As we enter 2024, what’s certain is more of everything AI. However, before we forget about data and just “do” AI, whatever that means 👀, here are five trends based on my recent discussions with chief data officers around the world. This list is aimed to hopefully fuel discussion and debate.
At the forefront of our discussion is the concept of data virtualization. I will highlight some ideas that may initially seem disconnected from routine data tasks but are, in fact, integral to shaping the future of your data strategy as well as implementation, and have a subsequent impact on AI.
And finally, I conclude with the significance in these five trends, because after all, I do have a point, as in I like to think I’m not completely pointless.
1. The inevitable future of data is decentralized
Traditionally, the goal has been to centralize data — to gather it from various sources and store it in a single physical location for analysis. I think this has arisen from a misunderstanding that the concept of a data warehouse requires data to be physically resident in a single location. This approach (or misunderstanding) has been the backbone of systems like Oracle, Hadoop, and more recently, cloud data warehouse solutions like Snowflake. However, as we venture deeper into the era of data driven / enabled / empowered organizations, it’s becoming increasingly clear that this centralized model is unsustainable.
The sheer volume and diversity of data, coupled with the rapid pace at which it’s created and used, make centralization a daunting, if not impossible, task.
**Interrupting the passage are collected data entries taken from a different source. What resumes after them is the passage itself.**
-- ==== Sys2Proof/Certificates/Slice0/Obligations.lean ====
section
/-!
DEFINITION. The statements for the provers, each a proposition about `Sys2Proof.Machine.exec` or `step`. A statement that
names a next state by an equation says with it that nothing else changes.
-/

open Sys2Proof Sys2Proof.Machine

/-! ### The queue, time and resets -/

/-- A step with command `c` at the front of the queue is `exec c` on the state with the queue's rest. The queue of
commands is the model's own (log entry 37, DESIGN CHOICE): the spec says how requests reach their blocks and which
signals come in (00_scope sections 3.2 and 4) and speaks of no queue of them. -/
def Obligations.FrontCommandRuns : Prop :=
  ∀ (c : Instr) (s : State), step { s with pending := c :: s.pending } = exec c s

/-- On an empty queue, with the start-up actions begun, one millisecond passes (model's choice, log entry 1). In REST
only the time base counts (R139), with RESET_N low nothing does (R174). In RUN the exposure timers count while the
sled is not UP and the station is not SERVICING, and hold while expiry is due (R131, R133). Every running timer of the
station, the TAKEN order's timer and the motion timers of the sled, the wiper and the feed motor count one on (R58,
R59, R63, R68, R71, R84, R148), and nothing else of their blocks changes. -/
def Obligations.EmptyQueueMillisecond : Prop :=
  ∀ s : State, s.pending = [] → s.startup = false →
    (s.resetLow = true → step s = .next s) ∧
    (s.resetLow = false → s.rsc.power = .rest →
      step s = .next { s with timeBase := (s.timeBase + 1) % 2 ^ 32 }) ∧
    (Awake s → ∃ t, step s = .next t ∧ t.timeBase = (s.timeBase + 1) % 2 ^ 32 ∧
      (∀ h, exposure t h =
        if sledIsUp s = false ∧ s.stc.state ≠ .servicing ∧ (exposure s h).due = false then
          { exposure s h with count := (exposure s h).count + 1 }
        else exposure s h) ∧
      t.stc =
        { s.stc with
          sled := { s.stc.sled with motion := s.stc.sled.motion.map fun x => (x.1, x.2 + 1) }
          wiper := { s.stc.wiper with motion := s.stc.wiper.motion.map fun x => (x.1, x.2 + 1) }
          idle := s.stc.idle.map (· + 1), hold := s.stc.hold.map (· + 1), park := s.stc.park.map (· + 1)
          stall := s.stc.stall.map (· + 1) } ∧
      t.orq =
        { s.orq with
          queue := s.orq.queue.map fun o => match o.state with
            | .taken n limit => { o with state := .taken (n + 1) limit }
            | .queued => o } ∧
      t.fdc = { s.fdc with motion := s.fdc.motion.map fun m => { m with timer := m.timer + 1 } } ∧
      { t with timeBase := s.timeBase, ext := s.ext, stc := s.stc, orq := s.orq, fdc := s.fdc, pending := []
               freeUsed := s.freeUsed } = s)

/-- RESET_N asserted: every actuator is de-energized, every attention line released and no data output driven (R174).
That positions and records stand, and what the registers hold while RESET_N is low, is the model's reading of R174
(log entry 23, DEDUCED). -/
def Obligations.ResetAssertReleasesOutputs : Prop :=
  ∀ s : State, ∃ t, exec .resetNAssert s = .next t ∧ t.resetLow = true ∧
    (∀ c, refillPump t c = false) ∧ suctionPump t = false ∧ selectorValve t = none ∧ sledDrive t = none ∧
    wiperDrive t = none ∧ feedMotor t = none ∧ (∀ p, attentionLine t p = false) ∧ (∀ p n, dataByte t p n = none) ∧
    t.stc.sled.motion = none ∧ t.stc.wiper.motion = none ∧ t.stc.pump.running = false ∧ t.fdc.motion = none ∧
    t.spu.bus.executing = false ∧ t.stc.sled.reached = s.stc.sled.reached ∧ t.stc.wiper.reached = s.stc.wiper.reached ∧
    { t with resetLow := s.resetLow, stc := s.stc, fdc := s.fdc, spu := s.spu, liu := s.liu } = s

/-- A device reset answers a next state in which the registers that the start-up actions leave alone hold their reset
values, the bays with a closed switch are READING with scan reads queued in bay order before the waste read, and
homing has begun (R4, R24, R34, R41, R42, R57, R60, R78, R94, R100, R114, R115, R130, R136, R142, R143, R163, R167,
R169, R170, R172, R174). -/
def Obligations.DeviceResetValues : Prop :=
  ∀ (r : Readings) (s : State), ∃ t, exec (.deviceReset r) s = .next t ∧
    t.pending = s.pending ∧ t.startup = false ∧ t.resetLow = false ∧ t.timeBase = 0 ∧ t.date = 0 ∧
    t.params = Params.default ∧
    (∀ c, chan t c = Channel.reset (r.floats.get c)) ∧
    (∀ b, bay t b = if r.presence.get b then { Bay.reset with state := .reading } else Bay.reset) ∧
    t.spu.bus.queue =
      ((allBays.filter fun b => r.presence.get b).map fun b => ⟨.bay b, .read, true, 0⟩) ++
        (if r.wastePresence then [⟨.waste, .read, false, 0⟩] else []) ∧
    t.spu.bus.executing = false ∧
    (∀ c, book t c = ⟨0, 0, 0, 0, 0, 0, 0⟩) ∧ t.uau.applied = 0 ∧ t.uau.lastTag = 0 ∧ t.uau.lastSwath = 0 ∧
    t.uau.orphan = 0 ∧ t.uau.waste = ⟨if r.wastePresence then .reading else .absent, none, false⟩ ∧
    t.pau = ⟨[], Vector.replicate 6 false, 0, Vector.replicate 6 0, 0, 0⟩ ∧
    t.orq = ⟨[], 0, 0, none, []⟩ ∧ t.cls = Cls.reset ∧ t.dtu = Dtu.reset ∧
    (∀ h, exposure t h = ⟨0, false, false⟩) ∧ t.rsc.power = .run ∧ t.rsc.restCount = 0 ∧ t.rsc.wake = none ∧
    (∀ src, sourceRec t src = ⟨.empty, none, false⟩) ∧ t.fdc.motion = none ∧ t.fdc.lastServed = none ∧
    t.fdc.path.state = (if r.leadingEdge then .unregistered else .empty) ∧ t.fdc.path.source = none ∧
    t.fdc.path.position = 0 ∧ t.fdc.path.residue = 0 ∧ t.fdc.path.hold = none ∧
    (∀ p, engine t p = ⟨.empty, false, false, false, true, none, 0, [], false⟩) ∧ t.liu.posted = [] ∧ t.liu.placed = 0 ∧
    t.liu.fence = none ∧
    (∀ p (k : EventKind), k ≠ .bayInserted → ((t.evu.get p).flags.get k.index) = FlagRec.clear) ∧
    (∀ p (k : EventKind), (t.evu.get p).enables.get k.index = true) ∧
    (r.wiperRetracted = false → t.stc = { Stc.reset r.home with wiper := ⟨none, some (.retracted, 0), none⟩ })

/-! ### The links -/

/-- A status poll shows the status byte and clears BUSY and POSTED_FULL once shown; it changes nothing else and does
not wake the part (R162, R163). A frame error on an awake part sets LAST_ERROR and the last error kind, counts on the
port saturating at 65535, raises FRAME_ERROR on that port, and leaves every other record as it stands (R165). Either
shifts out the status byte and then the filler FFH (R162, R165); that FFH also stands while a frame's own bytes are
clocked in is log entry 50 (DESIGN CHOICE). -/
def Obligations.PollAndFrameError : Prop :=
  let shown (p : Port) (s t : State) : Prop :=
    dataByte t p 0 = some (statusByte s p) ∧ ∀ n, dataByte t p (n + 1) = some 0xFF
  (∀ (p : Port) (s : State), s.resetLow = false →
     let t := setEngine s p
       { engine s p with busy := false, postedFull := false, out := [statusByte s p], collecting := false }
     exec (.statusPoll p) s = .next t ∧ shown p s t) ∧
  ∀ (p : Port) (bytes : List Byte) (e : ErrorKind) (s : State), Awake s → takenAs p bytes = .error e →
    let t := raiseOn p .frameError (some (.errorKind e))
      (setEngine s p
        { engine s p with
          busy := false, postedFull := false, out := [statusByte s p], collecting := false, lastError := true
          errorKind := some e, errorCount := min ((engine s p).errorCount + 1) 65535 })
    exec (.frameError p bytes) s = .next t ∧ shown p s t

/-- READ_REPLY shifts out the reply of a READY or COLLECTED slot, NOT_READY from a HELD slot and BAD_STATE from an
EMPTY one, behind the request frame, and then the filler FFH, and leaves the slot; when a slot's reply has been
shifted out whole, READY becomes COLLECTED (R162, R168). That FFH is shifted out while the request frame's own bytes
are clocked in, after the status byte, is log entry 50 (DESIGN CHOICE). A REPLY_SHIFTED_OUT with nothing being
collected has no effect (log entry 2). -/
def Obligations.ReplyCollected : Prop :=
  ∀ (p : Port) (body : List Byte) (s : State), Awake s → body.length ≤ 128 →
    let read (frame : List Byte) (collecting : Bool) : Prop :=
      let t := setEngine s p
        { engine s p with
          busy := false, postedFull := false
          out := statusByte s p :: (List.replicate (body.length + 4) 0xFF ++ frame), collecting := collecting }
      exec (.readReply p body) s = .next t ∧ dataByte t p 0 = some (statusByte s p) ∧
        (∀ n, n < body.length + 4 → dataByte t p (n + 1) = some 0xFF) ∧
        (∀ n (h : n < frame.length), dataByte t p (n + body.length + 5) = some frame[n]) ∧
        ∀ n, frame.length ≤ n → dataByte t p (n + body.length + 5) = some 0xFF
    (∀ r, (engine s p).slot = .ready r ∨ (engine s p).slot = .collected r → read r.frame true) ∧
    (∀ k, (engine s p).slot = .held k → read (Reply.frame ⟨.readReply, .notReady, []⟩) false) ∧
    ((engine s p).slot = .empty → read (Reply.frame ⟨.readReply, .badState, []⟩) false) ∧
    (∀ r, (engine s p).collecting = true → (engine s p).slot = .ready r ∨ (engine s p).slot = .collected r →
      exec (.replyShiftedOut p) s = .next (setEngine s p { engine s p with collecting := false, slot := .collected r })) ∧
    ((engine s p).collecting = false → exec (.replyShiftedOut p) s = .next s)

/-- A LINK_RESET clears the port's error state, flags and enables, withdraws its waiting motion, drops the reply of
its running one, and leaves the slot READY with OK (R173). On the Raster Port it also empties the posted queue,
withdraws a FENCE, clears the entry, and raises ORDERS_PENDING if the queue holds an order (R76, R90). It releases a
grant, to UNPARKED out of park and to OPEN in park; a READY entry restarts the idle-cap timer; a TAKEN order returns
to QUEUED with its samples discarded. -/
def Obligations.LinkResetClearsPort : Prop :=
  ∀ (p : Port) (body : List Byte) (s : State), Awake s → body.length ≤ 128 →
    let x : Engine :=
      { slot := .ready ⟨.linkReset, .ok, []⟩, lastError := false, busy := false, postedFull := false, resetSeen := false,
        errorKind := none, errorCount := 0, out := [statusByte s p], collecting := false }
    let fdc : Fdc :=
      { s.fdc with
        waiting := s.fdc.waiting.set p none
        motion := s.fdc.motion.map fun m => if m.port = p then { m with replyHeld := false } else m }
    let reset : PortEvents := ⟨0, Vector.replicate 36 FlagRec.clear, Vector.replicate 36 true⟩
    (p ≠ .raster → exec (.linkReset p body) s = .next { setEngine s p x with fdc := fdc, evu := s.evu.set p reset }) ∧
    (p = .raster →
      let cleared (stc : Stc) : State :=
        let t : State := { setEngine s p x with fdc := fdc, evu := s.evu.set p reset, stc := stc }
        { t with liu := { t.liu with posted := [], placed := s.uau.applied, fence := none } }
      let told (t : State) : State := match s.orq.queue with
        | [] => t
        | o :: os =>
          raise .ordersPending 0 none
            (if o.isTaken then
              { t with
                orq := { s.orq with queue := { o with state := .queued } :: os }, dtu := { s.dtu with sample := none } }
            else t)
      let stc : Stc := { s.stc with entry := .none, hold := none }
      let resets (t : Stc) : Prop := exec (.linkReset p body) s = .next (told (cleared t))
      (s.stc.state ≠ .granted → s.stc.entry ≠ .ready → anyTaken s = false → resets stc) ∧
      (s.cls.abort = none →
        (s.stc.state = .granted → s.stc.home = false → NoneDue s →
          resets { stc with state := .unparked, park := some 0, parkRaised := false, idle := none }) ∧
        (s.stc.claims = [] → s.stc.cappingDue = false →
          (s.stc.state = .granted → s.stc.home = true → NoneDue s →
            resets { stc with state := .opened, park := none, idle := some 0 }) ∧
          (s.stc.state ≠ .granted → s.stc.entry = .ready → resets { stc with idle := some 0 }) ∧
          (s.stc.state ≠ .granted → s.stc.entry ≠ .ready → anyTaken s = true → resets stc))))

/-- A frame that needs the reply slot and finds it HELD or READY is discarded: BUSY is set and nothing else changes
(R166 step 4, R167). With the slot free, a kind not permitted on the port is answered NOT_PERMITTED, and a permitted
one with a body of the wrong length BAD_LENGTH; nothing outside the port engine changes (R166 steps 5 and 6). -/
def Obligations.RefusedByThePort : Prop :=
  (∀ (i : Instr) (k : Kind) (p : Port) (body : List Byte) (s : State), frameOf i = some (k, p, body) →
     k ≠ .readReply → k ≠ .linkReset → (k = .usage → p ≠ .raster) → body.length ≤ 128 → Awake s → SlotTaken s p →
     exec i s
       = .next (setEngine s p
           { engine s p with busy := true, postedFull := false, out := [statusByte s p], collecting := false })) ∧
  ∀ (i : Instr) (k : Kind) (p : Port) (body : List Byte) (s : State), frameOf i = some (k, p, body) →
    k ≠ .readReply → k ≠ .linkReset → (k = .usage → p ≠ .raster) → body.length ≤ 128 → Awake s → SlotFree s p →
    (k.permitted p = false → exec i s = .next (answered p k .notPermitted [] s)) ∧
    (k.permitted p = true → body.length ≠ k.bodyLength → exec i s = .next (answered p k .badLength [] s))

/-- A frame command's bytes are taken as a frame, and read back as that command, whatever its kind, port, body and CRC
(R164, R165, R181, R182). -/
def Obligations.FrameRoundTrip : Prop :=
  ∀ (i : Instr) (k : Kind) (p : Port) (body : List Byte), frameOf i = some (k, p, body) → frameOk k p body = true →
    encodeFrame i = some (p, requestFrame k body) ∧ takenAs p (requestFrame k body) = .frame k body ∧
      ∃ e, decodeFrame p (requestFrame k body) e = some i

/-! ### Event requests, parameters, the date and rest -/

/-- READ_EVENTS: a selector naming no group is answered BAD_FIELD and clears no error; otherwise the reply carries the
raise count, each group's summaries, the enable and flag record of each kind of the group routed to the port, the last
error kind and the error count, and on the Job Port the wake record and rest count; LAST_ERROR and the last error kind
are cleared (R178, R163). The body is the model's forming by R180: one byte a summary, the presence byte of a flag
record after the enable and only where its kind has a detail, the cut of the detail and the wake record are log entry
14 (DEDUCED), the codes of causes and outcomes in a detail log entry 41, and the value 1 of a flag that is set log
entry 55 (DESIGN CHOICE). -/
def Obligations.EventsRead : Prop :=
  ∀ (p : Port) (body : List Byte) (s : State), Takes s .readEvents p body →
    (group? (field body 0 1) = none → exec (.readEvents p body) s = .next (answered p .readEvents .badField [] s)) ∧
    ∀ g, group? (field body 0 1) = some g →
      let e := s.evu.get p
      let b (x : Bool) : List Byte := le 1 (if x then 1 else 0)
      let record (k : EventKind) : List Byte :=
        let f := e.flags.get k.index
        (if k.detailWidth = 0 then [] else b f.detail.isSome) ++ b f.set ++ le 1 f.count
          ++ le k.subjectWidth f.subjects.toNat
          ++ (match f.detail with
            | some d => detailBody d
            | none => k.noDetail)
          ++ le 2 f.raisedAt
      let events : List Byte :=
        le 2 e.raises
          ++ ([EventGroup.supply, .service, .feed, .link].flatMap fun h =>
            b (allEvents.any fun k => k.group == h && (e.flags.get k.index).set)
              ++ b (allEvents.any fun k => k.group == h && (e.flags.get k.index).set && e.enables.get k.index))
          ++ ((allEvents.filter fun k => k.routed p && k.group == g).flatMap fun k =>
            b (e.enables.get k.index) ++ record k)
          ++ le 1 (match (engine s p).errorKind with
            | some k => k.code
            | none => 0)
          ++ le 2 (engine s p).errorCount ++ (if p = .job then restRecordBody s else [])
      let t := answered p .readEvents .ok events s
      exec (.readEvents p body) s = .next (setEngine t p { engine t p with lastError := false, errorKind := none })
This is where the future lies in decentralization. We’re moving towards a landscape where data resides in multiple locations — analytical stores, data lakes, lake houses, cloud data warehouses, and on-premises databases and stores.
This decentralized approach is a practical necessity. Data will exist in multiple forms and locations, whether we’re ready for it or not. The challenge now is to adapt to this reality, embracing new strategies and technologies that allow us to manage, govern and analyze data across various decentralized platforms effectively.
2. You can read data across a network faster than reading from a hard drive
Traditionally, it was assumed that co-locating data with processing units was the most efficient way to handle data operations. This belief was grounded in the idea that transferring data across networks was slower than accessing it from a local hard drive, particularly with the limitations of earlier network infrastructures.
However, a recent conversation with Daniel Abadi, a computer science professor at the University of Maryland with whom I am co-authoring a book on data virtualization, suggests a different reality. Reading data across a modern network can be faster than reading it from a traditional hard drive, specifically those spinning at 7,200 RPM. This revelation is not about comparing network speeds to solid-state drives (SSDs), but rather to the classical mechanical hard drives that have been a staple in computing for decades. This increase in network performance is demonstrated by the infrastructure that supports the public and private clouds that we have come to rely on.
This evolution challenges the necessity of keeping data and processing power in close physical proximity. The implications of this opens up possibilities in terms of data storage, access, and processing strategies.
3. CDOs typically allocate 20% of their resources to focus on innovation
In conversations I’ve had with various EU-based CDOs, a common pattern has emerged that they are dedicating about 20% of their team’s time and resources specifically for innovative data pursuits.
A particularly intriguing practice involves setting aside time, typically Fridays or Friday afternoons, for data engineers to engage freely with data. During this period, these professionals have access to various data sets and tools, allowing them to explore, experiment, and play with data without the pressure of specific outcomes. This approach fosters an environment where creativity is encouraged, and failure is seen as part of the learning process, not as an endpoint.
This emerging trend underscores a broader understanding: innovation in data management and usage isn’t just about coming up with new ideas that are relevant to specific business functions. It’s about creating a culture where experimentation and creative thinking are integral to the organization’s approach to data.
4. Data mesh drives decentralized data ownership with data products
Data Mesh represents a shift in data management, moving away from centralized control to a decentralized, business-centric approach. It’s more than just a new technology; it’s a philosophy, a way of rethinking how data is extracted, transformed, and served within an organization.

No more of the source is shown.